Collected data:
· · · · ·

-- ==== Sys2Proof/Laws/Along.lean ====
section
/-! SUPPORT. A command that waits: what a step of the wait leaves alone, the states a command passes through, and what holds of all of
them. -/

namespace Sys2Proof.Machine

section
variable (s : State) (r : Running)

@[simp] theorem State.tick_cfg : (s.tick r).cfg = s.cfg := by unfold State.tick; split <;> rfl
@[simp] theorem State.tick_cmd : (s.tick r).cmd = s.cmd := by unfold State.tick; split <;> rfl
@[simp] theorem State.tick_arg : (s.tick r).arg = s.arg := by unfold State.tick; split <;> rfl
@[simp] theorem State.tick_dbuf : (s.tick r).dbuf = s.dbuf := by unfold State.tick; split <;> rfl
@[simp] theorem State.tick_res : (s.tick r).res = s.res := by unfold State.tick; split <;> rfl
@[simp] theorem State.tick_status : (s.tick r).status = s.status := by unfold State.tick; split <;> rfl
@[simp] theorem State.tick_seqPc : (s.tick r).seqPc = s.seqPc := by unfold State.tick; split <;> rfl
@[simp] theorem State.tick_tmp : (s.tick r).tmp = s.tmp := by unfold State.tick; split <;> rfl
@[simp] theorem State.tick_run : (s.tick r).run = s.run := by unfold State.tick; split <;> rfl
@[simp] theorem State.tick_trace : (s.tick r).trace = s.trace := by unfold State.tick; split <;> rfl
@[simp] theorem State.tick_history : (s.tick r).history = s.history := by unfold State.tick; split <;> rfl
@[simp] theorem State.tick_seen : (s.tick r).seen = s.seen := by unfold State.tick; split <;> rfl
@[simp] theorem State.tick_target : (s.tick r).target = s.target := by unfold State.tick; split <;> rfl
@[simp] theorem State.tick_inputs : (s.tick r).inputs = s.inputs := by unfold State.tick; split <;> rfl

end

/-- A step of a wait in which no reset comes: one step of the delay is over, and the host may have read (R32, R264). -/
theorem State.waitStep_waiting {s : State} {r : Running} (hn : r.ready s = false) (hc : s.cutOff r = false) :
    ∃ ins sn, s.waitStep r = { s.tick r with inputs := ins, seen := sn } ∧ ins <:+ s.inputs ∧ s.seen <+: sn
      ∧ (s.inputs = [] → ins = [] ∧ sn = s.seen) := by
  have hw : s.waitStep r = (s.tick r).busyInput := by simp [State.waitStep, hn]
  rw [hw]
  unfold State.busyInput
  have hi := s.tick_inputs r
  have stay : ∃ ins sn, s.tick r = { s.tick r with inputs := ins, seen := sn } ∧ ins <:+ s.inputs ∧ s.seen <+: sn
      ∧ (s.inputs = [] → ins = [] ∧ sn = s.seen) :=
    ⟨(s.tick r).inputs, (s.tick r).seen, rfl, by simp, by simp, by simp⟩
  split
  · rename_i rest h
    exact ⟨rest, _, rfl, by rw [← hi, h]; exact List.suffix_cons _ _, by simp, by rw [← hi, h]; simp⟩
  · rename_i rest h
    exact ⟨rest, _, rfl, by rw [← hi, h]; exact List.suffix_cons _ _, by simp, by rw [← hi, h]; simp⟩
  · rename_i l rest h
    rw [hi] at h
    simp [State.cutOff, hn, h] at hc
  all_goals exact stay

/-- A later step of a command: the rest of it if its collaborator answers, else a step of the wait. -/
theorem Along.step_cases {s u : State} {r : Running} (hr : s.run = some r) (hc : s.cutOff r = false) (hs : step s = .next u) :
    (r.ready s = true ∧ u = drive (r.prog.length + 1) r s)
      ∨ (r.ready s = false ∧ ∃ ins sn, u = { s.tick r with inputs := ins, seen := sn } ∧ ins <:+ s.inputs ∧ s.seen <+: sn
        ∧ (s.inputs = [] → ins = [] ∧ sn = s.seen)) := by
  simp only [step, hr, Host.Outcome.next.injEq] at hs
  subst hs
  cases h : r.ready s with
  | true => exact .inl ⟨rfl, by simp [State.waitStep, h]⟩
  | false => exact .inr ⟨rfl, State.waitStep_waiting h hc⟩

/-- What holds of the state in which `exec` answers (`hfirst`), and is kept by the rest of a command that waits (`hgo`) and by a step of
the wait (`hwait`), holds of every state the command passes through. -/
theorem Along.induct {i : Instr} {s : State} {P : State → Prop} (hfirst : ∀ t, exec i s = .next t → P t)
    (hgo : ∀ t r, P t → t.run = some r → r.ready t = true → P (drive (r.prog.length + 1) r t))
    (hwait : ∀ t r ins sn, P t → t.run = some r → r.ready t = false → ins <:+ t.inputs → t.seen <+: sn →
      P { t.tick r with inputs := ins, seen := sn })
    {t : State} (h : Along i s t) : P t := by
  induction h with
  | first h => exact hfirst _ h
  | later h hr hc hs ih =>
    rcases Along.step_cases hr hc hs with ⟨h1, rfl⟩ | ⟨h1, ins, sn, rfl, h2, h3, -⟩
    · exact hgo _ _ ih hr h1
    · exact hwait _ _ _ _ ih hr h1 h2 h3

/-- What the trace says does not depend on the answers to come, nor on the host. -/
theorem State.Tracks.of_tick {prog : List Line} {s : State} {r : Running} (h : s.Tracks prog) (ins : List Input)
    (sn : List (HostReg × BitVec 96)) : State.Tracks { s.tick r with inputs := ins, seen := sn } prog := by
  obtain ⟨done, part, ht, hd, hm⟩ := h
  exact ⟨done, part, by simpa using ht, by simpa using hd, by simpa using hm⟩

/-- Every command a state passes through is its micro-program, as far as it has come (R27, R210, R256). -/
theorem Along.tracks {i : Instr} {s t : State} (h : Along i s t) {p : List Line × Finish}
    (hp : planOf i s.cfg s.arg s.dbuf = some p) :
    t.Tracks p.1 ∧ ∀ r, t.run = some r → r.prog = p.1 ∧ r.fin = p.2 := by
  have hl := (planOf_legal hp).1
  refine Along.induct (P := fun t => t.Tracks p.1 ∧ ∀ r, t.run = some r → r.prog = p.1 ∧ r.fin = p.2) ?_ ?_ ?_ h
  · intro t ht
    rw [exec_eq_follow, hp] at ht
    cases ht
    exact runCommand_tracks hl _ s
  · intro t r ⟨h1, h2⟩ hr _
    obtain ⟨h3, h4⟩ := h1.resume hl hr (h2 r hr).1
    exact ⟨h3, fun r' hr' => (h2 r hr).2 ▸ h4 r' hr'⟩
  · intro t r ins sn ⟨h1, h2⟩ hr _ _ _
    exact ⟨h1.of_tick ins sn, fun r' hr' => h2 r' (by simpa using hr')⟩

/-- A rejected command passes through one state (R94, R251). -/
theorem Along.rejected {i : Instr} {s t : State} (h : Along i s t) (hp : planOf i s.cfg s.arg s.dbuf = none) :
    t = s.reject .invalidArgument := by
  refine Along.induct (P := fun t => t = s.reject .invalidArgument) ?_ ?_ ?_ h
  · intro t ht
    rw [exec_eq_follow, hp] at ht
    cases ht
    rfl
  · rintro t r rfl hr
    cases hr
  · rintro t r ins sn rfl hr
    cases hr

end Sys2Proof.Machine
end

· · · · ·

[PROBLEM TO SOLVE]
Set down the records above once more, exactly as they stand.

[WRITTEN ANSWER]
-- ==== Sys2Proof/Laws/Along.lean ====
section
/-! SUPPORT. A command that waits: what a step of the wait leaves alone, the states a command passes through, and what holds of all of
them. -/

namespace Sys2Proof.Machine

section
variable (s : State) (r : Running)

@[simp] theorem State.tick_cfg : (s.tick r).cfg = s.cfg := by unfold State.tick; split <;> rfl
@[simp] theorem State.tick_cmd : (s.tick r).cmd = s.cmd := by unfold State.tick; split <;> rfl
@[simp] theorem State.tick_arg : (s.tick r).arg = s.arg := by unfold State.tick; split <;> rfl
@[simp] theorem State.tick_dbuf : (s.tick r).dbuf = s.dbuf := by unfold State.tick; split <;> rfl
@[simp] theorem State.tick_res : (s.tick r).res = s.res := by unfold State.tick; split <;> rfl
@[simp] theorem State.tick_status : (s.tick r).status = s.status := by unfold State.tick; split <;> rfl
@[simp] theorem State.tick_seqPc : (s.tick r).seqPc = s.seqPc := by unfold State.tick; split <;> rfl
@[simp] theorem State.tick_tmp : (s.tick r).tmp = s.tmp := by unfold State.tick; split <;> rfl
@[simp] theorem State.tick_run : (s.tick r).run = s.run := by unfold State.tick; split <;> rfl
@[simp] theorem State.tick_trace : (s.tick r).trace = s.trace := by unfold State.tick; split <;> rfl
@[simp] theorem State.tick_history : (s.tick r).history = s.history := by unfold State.tick; split <;> rfl
@[simp] theorem State.tick_seen : (s.tick r).seen = s.seen := by unfold State.tick; split <;> rfl
@[simp] theorem State.tick_target : (s.tick r).target = s.target := by unfold State.tick; split <;> rfl
@[simp] theorem State.tick_inputs : (s.tick r).inputs = s.inputs := by unfold State.tick; split <;> rfl

end

/-- A step of a wait in which no reset comes: one step of the delay is over, and the host may have read (R32, R264). -/
theorem State.waitStep_waiting {s : State} {r : Running} (hn : r.ready s = false) (hc : s.cutOff r = false) :
    ∃ ins sn, s.waitStep r = { s.tick r with inputs := ins, seen := sn } ∧ ins <:+ s.inputs ∧ s.seen <+: sn
      ∧ (s.inputs = [] → ins = [] ∧ sn = s.seen) := by
  have hw : s.waitStep r = (s.tick r).busyInput := by simp [State.waitStep, hn]
  rw [hw]
  unfold State.busyInput
  have hi := s.tick_inputs r
  have stay : ∃ ins sn, s.tick r = { s.tick r with inputs := ins, seen := sn } ∧ ins <:+ s.inputs ∧ s.seen <+: sn
      ∧ (s.inputs = [] → ins = [] ∧ sn = s.seen) :=
    ⟨(s.tick r).inputs, (s.tick r).seen, rfl, by simp, by simp, by simp⟩
  split
  · rename_i rest h
    exact ⟨rest, _, rfl, by rw [← hi, h]; exact List.suffix_cons _ _, by simp, by rw [← hi, h]; simp⟩
  · rename_i rest h
    exact ⟨rest, _, rfl, by rw [← hi, h]; exact List.suffix_cons _ _, by simp, by rw [← hi, h]; simp⟩
  · rename_i l rest h
    rw [hi] at h
    simp [State.cutOff, hn, h] at hc
  all_goals exact stay

/-- A later step of a command: the rest of it if its collaborator answers, else a step of the wait. -/
theorem Along.step_cases {s u : State} {r : Running} (hr : s.run = some r) (hc : s.cutOff r = false) (hs : step s = .next u) :
    (r.ready s = true ∧ u = drive (r.prog.length + 1) r s)
      ∨ (r.ready s = false ∧ ∃ ins sn, u = { s.tick r with inputs := ins, seen := sn } ∧ ins <:+ s.inputs ∧ s.seen <+: sn
        ∧ (s.inputs = [] → ins = [] ∧ sn = s.seen)) := by
  simp only [step, hr, Host.Outcome.next.injEq] at hs
  subst hs
  cases h : r.ready s with
  | true => exact .inl ⟨rfl, by simp [State.waitStep, h]⟩
  | false => exact .inr ⟨rfl, State.waitStep_waiting h hc⟩

/-- What holds of the state in which `exec` answers (`hfirst`), and is kept by the rest of a command that waits (`hgo`) and by a step of
the wait (`hwait`), holds of every state the command passes through. -/
theorem Along.induct {i : Instr} {s : State} {P : State → Prop} (hfirst : ∀ t, exec i s = .next t → P t)
    (hgo : ∀ t r, P t → t.run = some r → r.ready t = true → P (drive (r.prog.length + 1) r t))
    (hwait : ∀ t r ins sn, P t → t.run = some r → r.ready t = false → ins <:+ t.inputs → t.seen <+: sn →
      P { t.tick r with inputs := ins, seen := sn })
    {t : State} (h : Along i s t) : P t := by
  induction h with
  | first h => exact hfirst _ h
  | later h hr hc hs ih =>
    rcases Along.step_cases hr hc hs with ⟨h1, rfl⟩ | ⟨h1, ins, sn, rfl, h2, h3, -⟩
    · exact hgo _ _ ih hr h1
    · exact hwait _ _ _ _ ih hr h1 h2 h3

/-- What the trace says does not depend on the answers to come, nor on the host. -/
theorem State.Tracks.of_tick {prog : List Line} {s : State} {r : Running} (h : s.Tracks prog) (ins : List Input)
    (sn : List (HostReg × BitVec 96)) : State.Tracks { s.tick r with inputs := ins, seen := sn } prog := by
  obtain ⟨done, part, ht, hd, hm⟩ := h
  exact ⟨done, part, by simpa using ht, by simpa using hd, by simpa using hm⟩

/-- Every command a state passes through is its micro-program, as far as it has come (R27, R210, R256). -/
theorem Along.tracks {i : Instr} {s t : State} (h : Along i s t) {p : List Line × Finish}
    (hp : planOf i s.cfg s.arg s.dbuf = some p) :
    t.Tracks p.1 ∧ ∀ r, t.run = some r → r.prog = p.1 ∧ r.fin = p.2 := by
  have hl := (planOf_legal hp).1
  refine Along.induct (P := fun t => t.Tracks p.1 ∧ ∀ r, t.run = some r → r.prog = p.1 ∧ r.fin = p.2) ?_ ?_ ?_ h
  · intro t ht
    rw [exec_eq_follow, hp] at ht
    cases ht
    exact runCommand_tracks hl _ s
  · intro t r ⟨h1, h2⟩ hr _
    obtain ⟨h3, h4⟩ := h1.resume hl hr (h2 r hr).1
    exact ⟨h3, fun r' hr' => (h2 r hr).2 ▸ h4 r' hr'⟩
  · intro t r ins sn ⟨h1, h2⟩ hr _ _ _
    exact ⟨h1.of_tick ins sn, fun r' hr' => h2 r' (by simpa using hr')⟩

/-- A rejected command passes through one state (R94, R251). -/
theorem Along.rejected {i : Instr} {s t : State} (h : Along i s t) (hp : planOf i s.cfg s.arg s.dbuf = none) :
    t = s.reject .invalidArgument := by
  refine Along.induct (P := fun t => t = s.reject .invalidArgument) ?_ ?_ ?_ h
  · intro t ht
    rw [exec_eq_follow, hp] at ht
    cases ht
    rfl
  · rintro t r rfl hr
    cases hr
  · rintro t r ins sn rfl hr
    cases hr

end Sys2Proof.Machine
end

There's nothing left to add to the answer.